A critical question for any receding-horizon scheme is stability: does repeatedly solving a finite-horizon problem and applying only the first step produce a stable closed loop? The answer relies on choosing the terminal cost \(V_f\) and terminal constraint set appropriately.

The standard stability result uses the LQR cost-to-go as the terminal ingredient. Define the Lyapunov function candidate:

$$V(\mathbf{x}_k) = \min_{\mathbf{u}} \sum_{j=0}^{N-1} \ell(\mathbf{x}_{k+j}, \mathbf{u}_{k+j}) + \mathbf{x}_{k+N}^T P \mathbf{x}_{k+N}$$

If \(P\) satisfies the Riccati equation and the terminal set is the LQR-invariant ellipsoid \(\mathcal{X}_f = \{\mathbf{x} : \mathbf{x}^T P \mathbf{x} \leq \gamma\}\), then:

$$V(\mathbf{x}_{k+1}) - V(\mathbf{x}_k) \leq -\ell(\mathbf{x}_k, \mathbf{u}_k^*)$$

This guarantees that \(V\) decreases at each step by at least the stage cost, ensuring asymptotic stability of the origin (zero queues).

Practical Implications

MPC bridges theory and practice: it inherits LQR's optimality guarantees for the linearised system while handling nonlinear dynamics, constraints, and time-varying demand through repeated online optimisation. Combined with Pigouvian pricing, it provides a complete framework for real-time, economically efficient traffic management.

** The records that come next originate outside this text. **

theorem ld_spares (a n : Nat) : SparesAt b l e (ld a n) := by
  unfold ld
  refine .ite (fun _ => .pure _) fun _ => .bind (place_spares a n false) fun r e₁ hplace => ?_
  obtain ⟨rfl, hparts, -⟩ := place_eq_ok hplace
  have hctx : ({ e with s := (resolve e.s e.ctx a n false).2 } : Eng).ctx = e.ctx := rfl
  generalize ({ e with s := (resolve e.s e.ctx a n false).2 } : Eng) = e₁ at hctx
  split
  · refine .getBind ?_
    split
    · exact .pure _
    · exact .throw _
  · next parts =>
    have hresolve : resolve e.s e.ctx a n false = (.ok parts, (resolve e.s e.ctx a n false).2) :=
      Prod.ext (hparts parts rfl) rfl
    refine .getBind ?_
    cases hue : parts.any fun p => ueRange e₁.s p.1 p.2 with
    | true =>
      rw [if_pos rfl]
      exact .bind (.emStop _) fun _ _ hrun => nomatch congrArg Prod.fst hrun
    | false =>
      simp only [Bool.false_eq_true, if_false]
      have hclean := cleanParts_of_resolve hresolve hue
      have ht := touchAll_unread e₁.s parts
      have hregs := touchAll_regsOut e₁.s parts (readCounts e₁.ctx.pond)
      have hclean' := hclean.of_unread ht
      split
      · refine .bind (m := set _) (.modify (f := fun _ => _) (.withState ((demandParts_unread _ _ _ _).trans ht)
          ((demandParts_regsOut a hclean').trans hregs))) fun _ _ _ => .bind (.onC rfl rfl) fun _ _ _ => .pure _
      · refine .bind (m := set _) (.modify (f := fun _ => _) (.withState ((directParts_unread _ _).trans ht)
          ((directParts_regsOut hclean' _).trans hregs))) fun _ _ _ => .bind (.onC rfl rfl) fun _ _ _ => .pure _

theorem ldN_spares (a n : Nat) : SparesAt b l e (ldN a n) := .bind (ld_spares a n) fun _ _ _ => .pure _

theorem ldDesc_spares (a : Nat) : SparesAt b l e (ldDesc a) := .bind (ldN_spares a 16) fun _ _ _ => .pure _

theorem ldEntries_spares (d : Desc) (a : Nat) : SparesAt b l e (ldEntries d a) := by
  unfold ldEntries
  exact .ite (fun _ => .pure _) fun _ => .bind (ld_spares _ _) fun _ _ _ => .pure _

theorem ldTile_spares (d : Desc) (a : Nat) : SparesAt b l e (ldTile d a) := by
  unfold ldTile
  refine .bind (ldEntries_spares d a) fun _ _ _ => .ite (fun _ => ?_) fun _ => ?_
  · exact .bind (ld_spares _ _) fun _ _ _ => .pure _
  · exact .bind (ld_spares _ _) fun _ _ _ => .bind (ldN_spares _ _) fun _ _ _ => .pure _

theorem ldLocal_spares (a n : Nat) : SparesAt b l e (ldLocal a n) := by
  intro d e' h
  unfold ldLocal at h
  rw [run_getBind, run_setBind] at h
  obtain ⟨d', e₁, hrun, hrest⟩ := run_bind_eq_ok h
  rw [run_modifyBind] at hrest
  obtain rfl : { e₁ with ctx := e.ctx } = e' := congrArg Prod.snd hrest
  obtain ⟨hregs, hqueues, htroughs, htmsgs, -, hseq, hraw, hbad⟩ := ld_spares (b := b) (l := l) a n d' e₁ hrun
  exact ⟨hregs, hqueues, htroughs, htmsgs, rfl, hseq, hraw, hbad⟩

theorem ldLocalN_spares (a n : Nat) : SparesAt b l e (ldLocalN a n) := .bind (ldLocal_spares a n) fun _ _ _ => .pure _

/-! Partitions and tables. -/

theorem partEntry_spares (part r : Nat) : SparesAt b l e (partEntry part r) :=
  .bind (ldN_spares _ _) fun _ _ _ => .pure _

theorem partBisect_spares (part nid n lo hi : Nat) (seen : List PartEnt) :
    SparesAt b l e (partBisect part nid n lo hi seen) := by
  induction n generalizing lo hi seen e with
  | zero => exact .pure _
  | succ n ih =>
    rw [partBisect]
    exact .ite (fun _ => .pure _) fun _ => .bind (partEntry_spares _ _) fun _ _ _ =>
      .bind (.need _ _) fun _ _ _ => .ite (fun _ => ih _ _ _) fun _ => ih _ _ _

theorem partLookup_spares (part ranges nid : Nat) : SparesAt b l e (partLookup part ranges nid) := by
  unfold partLookup
  refine .bind (partEntry_spares _ _) fun _ _ _ => .bind (.need _ _) fun _ _ _ =>
    .bind (partBisect_spares _ _ _ _ _ _) fun _ _ _ => ?_
  split
  · exact .pure _
  · exact .emStop _

/-- Loading a table writes memory and the table alone. -/
theorem loadTable_parts (s : State) (t : Nat) : (loadTable s t).regs = s.regs ∧ (loadTable s t).queues = s.queues
    ∧ (loadTable s t).troughs = s.troughs ∧ (loadTable s t).tmsgs = s.tmsgs := by
  have hsync (s : State) : (syncTable s t).regs = s.regs ∧ (syncTable s t).queues = s.queues
      ∧ (syncTable s t).troughs = s.troughs ∧ (syncTable s t).tmsgs = s.tmsgs := by
    unfold syncTable
    split
    · exact ⟨rfl, rfl, rfl, rfl⟩
    · next x _ =>
      dsimp only
      obtain ⟨⟨_, _, _, _, _, _, h₁⟩, -, -⟩ := wrLocal_wrote s (tableAddr s t)
        (leBytes 8 x.baseCur ++ leBytes 8 x.baseOld ++ leBytes 2 x.verCur ++ leBytes 2 x.verOld)
      generalize (s.wrLocal (tableAddr s t)
        (leBytes 8 x.baseCur ++ leBytes 8 x.baseOld ++ leBytes 2 x.verCur ++ leBytes 2 x.verOld)).1 = u at h₁ ⊢
      obtain ⟨⟨_, _, _, _, _, _, h₂⟩, -, -⟩ := wrLocal_wrote u (tableAddr s t + 21)
        (leBytes 1 (setBits (u.rdN (tableAddr s t + 21) 1) 1 1 (b2n x.oldLive)))
      rw [h₂, h₁]
      exact ⟨rfl, rfl, rfl, rfl⟩
  unfold loadTable
  split
  · split
    · exact hsync _
    · exact ⟨rfl, rfl, rfl, rfl⟩
  · exact ⟨rfl, rfl, rfl, rfl⟩

theorem useTable_spares (t : Nat) : SparesAt b l e (useTable t) := by
  unfold useTable
  refine .getsBind (.bind (ldLocalN_spares _ _) fun _ e₁ _ => .bind (.need _ _) fun _ e₂ _ => .bind ?_ fun _ _ _ => .pure _)
  obtain ⟨hregs, hqueues, htroughs, htmsgs⟩ := loadTable_parts e₂.s t
  refine .modify ⟨fun o _ v => ?_, hqueues, htroughs, htmsgs, rfl, rfl, rfl, fun _ => rfl⟩
  show (loadTable e₂.s t).regAt o v = _
  rw [State.regAt, hregs]
  rfl

/-! Stores. -/

theorem Spares.of_onlyMemory {t : State} (h : OnlyMemory e.s t) (bad : Bool) :
    Spares true l e { e with s := t, bad := bad } := by
  obtain ⟨_, _, _, _, _, _, rfl⟩ := h
  exact ⟨fun _ _ _ => rfl, rfl, rfl, rfl, rfl, rfl, rfl, fun h => nomatch h⟩

theorem sideOk_spares (a n : Nat) : SparesAt b l e (sideOk a n) := by
  refine .getBind ?_
  split
  · exact .pure _
  · exact .need _ _

theorem noteWrite_spares (a : Nat) (parts : List (Nat × Nat)) (d : List Byte) :
    SparesAt b l e (noteWrite a parts d) := by
  intro x e' h
  obtain ⟨c', rfl, hseq, hraw, -⟩ := ends_of_run (noteWrite_ends a parts d) h
  exact ⟨fun _ _ _ => rfl, rfl, rfl, rfl, rfl, hseq, hraw, fun _ => rfl⟩

theorem touch_onlyMemory (s : State) (a : Nat) : OnlyMemory s (touch s a) := by
  unfold touch wakePond
  split
  · dsimp only
    split
    · exact ⟨_, _, _, _, _, _, rfl⟩
    · exact .refl s
  · exact .refl s

theorem putParts_spares (parts : List (Nat × Nat)) (d : List Byte) : SparesAt true l e (putParts parts d) := by
  induction parts generalizing d e with
  | nil => exact .pure _
  | cons p parts ih =>
    obtain ⟨pa, n⟩ := p
    refine .bind (.modify (.of_onlyMemory ((touch_onlyMemory e.s pa).trans ?_) _)) fun _ _ _ => ih _
    exact (wrLocal_wrote _ pa (d.take n)).1

theorem hostStore_spares (h : Nat) (d : List Byte) : SparesAt b l e (hostStore h d) :=
  .modify ⟨fun _ _ _ => rfl, rfl, rfl, rfl, rfl, rfl, rfl, fun _ => rfl⟩

theorem noteHost_spares (a : Nat) (d : List Byte) : SparesAt b l e (noteHost a d) := by
  refine .modify ?_
  dsimp only
  split
  · exact .refl b l e
  · exact ⟨fun _ _ _ => rfl, rfl, rfl, rfl, rfl, rfl, rfl, fun _ => rfl⟩

theorem st_spares (a : Nat) (d : List Byte) : SparesAt true l e (st a d) := by
  unfold st
  refine .ite (fun _ => .pure _) fun _ => .bind (sideOk_spares _ _) fun _ _ _ => .bind (place_spares _ _ _) fun r _ _ => ?_
  split
  · exact .bind (noteHost_spares _ _) fun _ _ _ => hostStore_spares _ _
  · exact .bind (noteWrite_spares _ _ _) fun _ _ _ => putParts_spares _ _

end

/-! A command whose program has ended. -/

end Sys2Proof.Machine
end

section
/-! SUPPORT. TEXCH (R212): the messages that it sends, one per key that another device owns. -/

namespace Sys2Proof.Machine

open Sys2Proof

variable {α β : Type}

/-! What stays where registers stay but for read counts. -/

section
variable {s u : State} {p : Nat} (h : regsBut (readCounts p) s u)
include h

theorem rg_of_reads {r : Reg} {i j : Nat} (hr : ∀ p, r.off i j ≠ PC_CNT.off p ∧ r.off i j ≠ PF_CNT.off p) :
    u.rg r i j = s.rg r i j := by
  refine h _ (fun hm => ?_) _
  simp only [readCounts, List.mem_cons, List.not_mem_nil, or_false] at hm
  exact hm.elim (hr p).1 (hr p).2

/-- Registers below those of the ponds count no reads. -/
theorem rg_of_reads_of_low {r : Reg} (hr : r.off < 0x800610) : u.rg r = s.rg r := by
  refine rg_of_reads h fun p => ?_
  have h₁ := base_le_off PC_CNT p 0
  have h₂ := base_le_off PF_CNT p 0
  simp only [PC_CNT, PF_CNT] at h₁ h₂ ⊢
  omega

theorem me_of_reads : u.me = s.me := by
  have hstat : u.rg WD_STAT = s.rg WD_STAT := rg_of_reads_of_low h (by decide)
  have hself : u.rg WD_SELF = s.rg WD_SELF := rg_of_reads_of_low h (by decide)
  rw [State.me, State.me, State.flag, State.flag, State.get, State.get, State.get, State.get,
    show WD_STAT_DONE.reg = WD_STAT from rfl, show WD_SELF_DEVICE.reg = WD_SELF from rfl, hstat, hself]

theorem homeOf_of_reads (k : Nat) : homeOf u k = homeOf s k := by
  have h0 : u.get TRG_HOME0_PONDS = s.get TRG_HOME0_PONDS :=
    congrArg (fget TRG_HOME0_PONDS) (rg_of_reads_of_low (r := TRG_HOME0) h (by decide))
  have h1 : u.get TRG_HOME1_PONDS = s.get TRG_HOME1_PONDS :=
    congrArg (fget TRG_HOME1_PONDS) (rg_of_reads_of_low (r := TRG_HOME1) h (by decide))
  simp only [homeOf, troughHomes, h0, h1]

theorem homeOfQ_of_reads (hq : u.queues = s.queues) (q : Nat) : homeOfQ u q = homeOfQ s q := by
  have hcfg : u.rg QTAB_CFG (qtI q) (qtJ q) = s.rg QTAB_CFG (qtI q) (qtJ q) := by
    refine rg_of_reads h fun p => ⟨?_, ?_⟩ <;> simp only [Reg.off, QTAB_CFG, PC_CNT, PF_CNT] <;> omega
  have hcons : u.qget QTAB_CFG_CONSUMER q = s.qget QTAB_CFG_CONSUMER q := congrArg (fget QTAB_CFG_CONSUMER) hcfg
  simp only [homeOfQ, State.q, hq, hcons]

end

theorem trough_of_troughs {s u : State} (h : u.troughs = s.troughs) (p : Nat) : u.trough p = s.trough p := by
  rw [State.trough, State.trough, h]

/-! Programs over lists. -/

/-- Each result of a list's program is the result of one element's run, and all that runs before is spared. -/
theorem mapList_run {b : Bool} {l : List Nat} {xs : List α} {f : α → EM β} (hf : ∀ x e, SparesAt b l e (f x)) {e e' : Eng}
    {ys : List β} (h : (xs.mapM f).run e = (.ok ys, e')) :
    List.Forall₂ (fun x y => ∃ e₁ e₂, Spares b l e e₁ ∧ (f x).run e₁ = (.ok y, e₂)) xs ys := by
  induction xs generalizing e e' ys with
  | nil =>
    obtain rfl : [] = ys := Except.ok.inj (congrArg Prod.fst h)
    exact .nil
  | cons x xs ih =>
    rw [List.mapM_cons] at h
    obtain ⟨y, e₁, hy, h⟩ := run_bind_eq_ok h
    obtain ⟨ys', e₂, hys, h⟩ := run_bind_eq_ok h
    obtain rfl : y :: ys' = ys := Except.ok.inj (congrArg Prod.fst h)
    have hs := hf x e y e₁ hy
    refine .cons ⟨e, e₁, .refl b l e, hy⟩ ((ih hys).imp fun x y ⟨e₃, e₄, hs₃, hrun⟩ => ⟨e₃, e₄, hs.trans hs₃, hrun⟩)

theorem exists_of_mem_forall₂ {R : α → β → Prop} {xs : List α} {ys : List β} (h : List.Forall₂ R xs ys) {y : β}
    (hy : y ∈ ys) : ∃ x ∈ xs, R x y := by
  induction h with
  | nil => cases hy
  | cons hxy _ ih =>
    rcases List.mem_cons.mp hy with rfl | hy
    · exact ⟨_, .head _, hxy⟩
    · obtain ⟨x, hx, hR⟩ := ih hy
      exact ⟨x, .tail _ hx, hR⟩

/-! Commands that send messages. -/

/-- Messages are sent, and the command is changed and counts them. -/
def Eng.sends (e : Eng) (l : List TroughMsg) (f : Cmd → Cmd) : Eng :=
  { e with s := { e.s with tmsgs := e.s.tmsgs ++ l }, cmd := (f e.cmd).count 0 l.length }

/-- A command awaits an answer for each message of `l`, in stage 1. -/
structure Awaits (c d : Cmd) (l : List TroughMsg) : Prop where
  seq : d.seq = c.seq
  raw : d.raw = c.raw
  stage : d.stage = 1
  waits : d.waits = l.length

/-- The command as it stands after its program has ended well. -/
def Cmd.ended (c : Cmd) : Cmd :=
  if c.waits = 0 then { c with phase := .done 0 } else { c with phase := .running, fin := some 0 }

theorem finish_of_good {q : Nat} {e : Eng} (h : e.bad = false) : finish q e 0 = putCmd e.s q e.cmd.ended := by
  simp [finish, h, Cmd.ended]

/-- Only its phase and, where it awaits answers, its status are new. -/
theorem Cmd.ended_eq (c : Cmd) : ∃ p f, c.ended = { c with phase := p, fin := f } := by
  unfold Cmd.ended
  split <;> exact ⟨_, _, rfl⟩

theorem Cmd.ended_seq (c : Cmd) : c.ended.seq = c.seq := by
  obtain ⟨_, _, h⟩ := c.ended_eq
  rw [h]

theorem Cmd.ended_of_done {c : Cmd} (h : c.waits = 0) : c.ended.phase = .done 0 := by
  rw [Cmd.ended, if_pos h]

theorem Cmd.ended_of_waits {c : Cmd} (h : c.waits ≠ 0) : c.ended.phase = .running ∧ c.ended.fin = some 0 := by
  rw [Cmd.ended, if_neg h]
  exact ⟨rfl, rfl⟩

theorem findCmd_ended {s : State} {q opc : Nat} {c : Cmd} {e : Eng} (hcmd : unitCmd s q opc = some c)
    (hq : e.s.queues = s.queues) (hseq : e.cmd.seq = c.seq) (hbad : e.bad = false) :
    (finish q e 0).findCmd q c.seq = some e.cmd.ended := by
  have hstarted := started_of_unitCmd hcmd
  rw [finish_of_good hbad]
  refine findCmd_putCmd ?_ ((Cmd.ended_seq _).trans hseq)
  rwa [State.q, hq]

6. Welfare Analysis of Congestion Pricing

The welfare gain from congestion pricing can be computed as the area between the private cost and marginal social cost curves, evaluated at the user equilibrium and social optimum flows:

$$\Delta W = \int_{f^{\text{SO}}}^{f^{\text{UE}}} \big[\text{MSC}(f) - t(f)\big] \, df = \int_{f^{\text{SO}}}^{f^{\text{UE}}} f \cdot t'(f) \, df$$

For BPR with \(\beta = 4\), this integral has a closed form. The deadweight loss of unpriced congestion grows as \(O((f/C)^{\beta+2})\), meaning the welfare case for pricing strengthens dramatically as demand approaches capacity.

Revenue from the toll, \(\mathcal{R} = f^{\text{SO}} \cdot \tau^*\), can be recycled to fund transit improvements, reduce other taxes, or provide rebates to low-income travellers—addressing the equity concerns that often accompany congestion pricing proposals.